= Fighting by Southern Federals =

1912 book by Charles Anderson

Fighting by Southern Federals is a 1912 non-fiction book by Charles Carter Anderson published by the Neale Publishing Company.

== Overview ==
Fighting by Southern Federals was the first book written about the titular "Southern Federals," who were Southerners who supported the Union during the American Civil War instead of the Confederate States of America.

== Development ==
Charles Anderson, the book's author, was a trained lawyer who became an amateur historian after retiring from the law.
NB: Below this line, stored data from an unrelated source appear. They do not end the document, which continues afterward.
-- ==== Sys2Proof/Laws/Loaded.lean ====
section
/-! SUPPORT. The walk of an image with one type of sections (R4, R205), and the reading of each type's content as a save writes it. -/
namespace Sys2Proof.Machine
set_option linter.all false

/-- A content cut into sections of one type. -/
def sectionBytes (type : Byte) (pieces : List (List Byte)) : List Byte :=
  pieces.flatMap (fun p => type :: BitVec.ofNat 8 p.length :: p)

/-- The walk goes through whole sections; those of length 0 leave nothing (R4). -/
theorem walk_sections (type : Byte) (ht : type ≠ 0#8) (pieces : List (List Byte)) (hp : ∀ p ∈ pieces, p.length ≤ 255) (tail : List Byte)
    (fuel : Nat) (hf : pieces.length ≤ fuel) :
    walk fuel (sectionBytes type pieces ++ tail) = (pieces.filter (· ≠ [])).map (.whole type) ++ walk (fuel - pieces.length) tail := by
  induction pieces generalizing fuel with
  | nil => simp [sectionBytes]
  | cons p l ih =>
    obtain ⟨f, rfl⟩ : ∃ f, fuel = f + 1 := ⟨fuel - 1, by simp at hf; omega⟩
    have hl := hp p (by simp)
    have hn : (BitVec.ofNat 8 p.length).toNat = p.length := by simp; omega
    have ih := ih (fun q hq => hp q (by simp [hq])) f (by simpa using hf)
    have e : sectionBytes type (p :: l) ++ tail = type :: BitVec.ofNat 8 p.length :: (p ++ (sectionBytes type l ++ tail)) := by simp [sectionBytes]
    rw [e, walk, if_neg ht, if_neg (by rw [hn]; simp)]
    simp only [hn, List.take_left', List.drop_left', ih, List.length_cons, Nat.add_sub_add_right]
    by_cases h0 : p = []
    · subst h0; simp [ih]
    · have : BitVec.ofNat 8 p.length ≠ 0#8 := by
        intro h; have := congrArg BitVec.toNat h; rw [hn] at this; simp at this; exact h0 this
      rw [if_neg this]; simp [h0]

/-- The walk of a list of sections of one type that an end byte closes. -/
theorem sectionsOf_one (type : Byte) (ht : type ≠ 0#8) (pieces : List (List Byte)) (hp : ∀ p ∈ pieces, p.length ≤ 255) :
    sectionsOf (sectionBytes type pieces ++ [0#8]) = (pieces.filter (· ≠ [])).map (.whole type) := by
  have len : pieces.length ≤ (sectionBytes type pieces ++ [0#8]).length := by
    have : pieces.length ≤ (sectionBytes type pieces).length := by
      induction pieces with
      | nil => simp
      | cons p l ih =>
        have := ih (fun q hq => hp q (by simp [hq]))
        simp [sectionBytes] at this ⊢; omega
    simp; omega
  rw [sectionsOf, walk_sections type ht pieces hp _ _ len]
  have : ∀ f, walk f [0#8] = [] := by intro f; cases f <;> simp [walk]
  rw [this, List.append_nil]

/-- Sections of one type and nothing malformed: what is joined is the content, and no other type is present. -/
theorem joined_one (type : Byte) (pieces : List (List Byte)) :
    joined ((pieces.filter (· ≠ [])).map (.whole type)) type = pieces.flatten ∧
    (∀ t, stoppedAt ((pieces.filter (· ≠ [])).map (.whole type)) t = false) ∧
    (∀ t, ((pieces.filter (· ≠ [])).map (Section.whole type)).any (fun x => x.type = t) = (decide (type = t) && decide (pieces.flatten ≠ []))) := by
  refine ⟨?_, ?_, ?_⟩
  · induction pieces with
    | nil => rfl
    | cons p l ih =>
      by_cases h : p = []
      · subst h; simpa using ih
      · simp only [joined] at ih
        simp [h, joined, Section.type, Section.body?] at ih ⊢; exact ih
  · intro t; simp [stoppedAt]
  · intro t
    induction pieces with
    | nil => simp
    | cons p l ih =>
      by_cases h : p = []
      · subst h; simpa using ih
      · simp only [List.filter_cons, h]
        simp [Section.type]
        by_cases e : type = t <;> simp [e, h]

/-- A list of one byte over and over is kept as one. -/
theorem keepOnce_same (b : Byte) (n : Nat) : keepOnce (List.replicate (n + 1) b) = [b] := by
  have : ∀ n, (List.replicate n b).foldl (fun acc x => if acc.contains x then acc else acc ++ [x]) [b] = [b] := by
    intro n; induction n with
    | zero => rfl
    | succ n ih => simp only [List.replicate_succ, List.foldl_cons]; rw [if_pos (by simp)]; exact ih
  simp only [keepOnce, List.replicate_succ, List.foldl_cons]
  exact this n

/-- An image of one type: the type is skipped, or its content is applied (R205). -/
theorem applied_one (t : Nat) (h1 : 1 ≤ t) (h8 : t ≤ 8) (pieces : List (List Byte)) (hc : pieces.flatten ≠ []) (s : State) :
    let sections := (pieces.filter (· ≠ [])).map (Section.whole (BitVec.ofNat 8 t))
    (∀ u, applyType t pieces.flatten s = some u → skippedTypes sections s = [] ∧ applySections sections s = u) ∧
    (applyType t pieces.flatten s = none → skippedTypes sections s = [BitVec.ofNat 8 t] ∧ applySections sections s = s) := by
  intro sections
  obtain ⟨j1, j2, j3⟩ : joined sections (BitVec.ofNat 8 t) = pieces.flatten ∧ (∀ u, stoppedAt sections u = false) ∧
      (∀ u, sections.any (fun x => x.type = u) = (decide (BitVec.ofNat 8 t = u) && decide (pieces.flatten ≠ []))) :=
    joined_one (BitVec.ofNat 8 t) pieces
  have tn : (BitVec.ofNat 8 t).toNat = t := by simp; omega
  have hs : sections.map Section.type = List.replicate (pieces.filter (· ≠ [])).length (BitVec.ofNat 8 t) := by
    simp only [sections, List.map_map]
    rw [List.eq_replicate_iff]
    refine ⟨by simp, ?_⟩
    intro b hb; simp [Section.type] at hb; obtain ⟨x, _, rfl⟩ := hb; rfl
  have hne : ∃ n, (pieces.filter (· ≠ [])).length = n + 1 := by
    refine ⟨(pieces.filter (· ≠ [])).length - 1, ?_⟩
    have : pieces.filter (· ≠ []) ≠ [] := by
      intro h; apply hc
      rw [List.filter_eq_nil_iff] at h; rw [List.flatten_eq_nil_iff]; intro l hl; simpa using h l hl
    have := List.length_pos_of_ne_nil this; omega
  obtain ⟨n, hn⟩ := hne
  clear_value sections
  have sk : skippedTypes sections s = if (applyType t pieces.flatten s).isNone then [BitVec.ofNat 8 t] else [] := by
    simp only [skippedTypes, hs, hn, keepOnce_same, List.filter_cons, List.filter_nil, skips, j1, j2, tn, Bool.false_or]
  have ap : applySections sections s = (applyType t pieces.flatten s).getD s := by
    simp only [applySections, List.foldl, j3, j2]
    have hc' : decide (pieces.flatten ≠ []) = true := by simpa using hc
    simp only [hc', Bool.and_true, Bool.not_false]
    have hd : t = 1 ∨ t = 2 ∨ t = 3 ∨ t = 4 ∨ t = 5 ∨ t = 6 ∨ t = 7 ∨ t = 8 := by omega
    rcases hd with rfl | rfl | rfl | rfl | rfl | rfl | rfl | rfl <;> simp [j1]
  rw [sk, ap]
  constructor
  · intro u hu; simp [hu]
  · intro hu; simp [hu]

/-! ## The contents -/

/-- A table read back from its entries' bytes: it must have its length (R205). -/
theorem readTable_of {α β : Type} (p : Parse α) (check : α → Option β) (enc : β → List Byte) (raw : β → α) (n : Nat) (l : List β)
    (h : ∀ b ∈ l, check (raw b) = some b ∧ Reads p (enc b) (raw b)) (hp : p [] = none) (he : ∀ b ∈ l, enc b ≠ []) :
    (l.length = n → readTable p check n (l.flatMap enc) = some l) ∧ (l.length ≠ n → readTable p check n (l.flatMap enc) = none) := by
  constructor
  · rintro rfl
    have := reads_many (enc := enc) (p := p) raw l (fun b hb => (h b hb).2) []
    rw [List.append_nil] at this
    simp only [readTable, this]
    exact mapM_of check raw l (fun b hb => (h b hb).1)
  · intro hl
    rcases Nat.lt_or_gt_of_ne hl with hl | hl
    · have few : ∀ (l : List β) n, (∀ b ∈ l, Reads p (enc b) (raw b)) → l.length < n → parseMany p n (l.flatMap enc) = none := by
        intro l
        induction l with
        | nil => intro n _ hn; obtain ⟨m, rfl⟩ : ∃ m, n = m + 1 := ⟨n - 1, by simp at hn; omega⟩; simp [parseMany, hp]
        | cons b l ih =>
          intro n hb hn
          obtain ⟨m, rfl⟩ : ∃ m, n = m + 1 := ⟨n - 1, by simp at hn; omega⟩
          have := hb b (by simp) (l.flatMap enc)
          have ih := ih m (fun c hc => hb c (by simp [hc])) (by simpa using hn)
          simp [parseMany, this, ih]
      simp [readTable, few l n (fun b hb => (h b hb).2) hl]
    · have e : l.flatMap enc = (l.take n).flatMap enc ++ (l.drop n).flatMap enc := by
        rw [← List.flatMap_append, List.take_append_drop]
      have hn : (l.take n).length = n := by simp; omega
      have := reads_many (enc := enc) (p := p) raw (l.take n) (fun b hb => (h b (List.mem_of_mem_take hb)).2) ((l.drop n).flatMap enc)
      rw [hn] at this
      have ne : (l.drop n).flatMap enc ≠ [] := by
        intro hh
        have hd : l.drop n ≠ [] := by intro k; rw [List.drop_eq_nil_iff] at k; omega
        obtain ⟨b, hb⟩ := List.exists_mem_of_ne_nil _ hd
        rw [List.flatMap_eq_nil_iff] at hh
        exact he b (List.mem_of_mem_drop hb) (hh b hb)
      rw [readTable, e, this]
      cases hx : (l.drop n).flatMap enc with
      | nil => exact absurd hx ne
      | cons a r => rfl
He was a member of the Virginia Historical Society.

=== Publication history ===
Fighting by Southern Federals was published by the Neale Publishing Company in 1912, one of several books relating to the Civil War published that year by Neale.

The book was published under the full title Fighting by Southern Federals, In which the author places the numerical strength of the armies that fought for the Confederacy at approximately 1,000,000 men, and shown that 296,579 white soldiers living in the South, and 137,676 colored soldiers, and approximately 200,000 men living in the North that were born in the South, making 634,255 southern soldiers, fought for the Preservation of the Union. The title was so long that one review described it as giving "so good an idea of the contents of this remarkable book that little more need be said."

== Reception ==
Fighting by Southern Federals was received well in the popular press upon release. The Baltimore Sun praised Anderson's "vivid" descriptions of Civil War battles, while The Courier Journal described him as having made "an interesting contribution to history." A review in The Times-Democrat noted that no book had ever attempted to chart the number of Southerners who fought for the Union and singled out Anderson's listing of individual soldiers and their careers as a point of praise. A similarly positive review was published in The Lexington Herald.

Present-day historians have been more critical. In his 1992 book Lincoln's Loyalists, Richard N. Current heavily criticized Anderson's conclusions, noting that Anderson included Maryland, Kentucky, and Missouri in his data, even though those states never joined the Confederacy. Current's own analysis concluded that only 104,000 Southerners fought for the Union. The book is listed in Robert K. Krick's retrospective on Neale Publishing.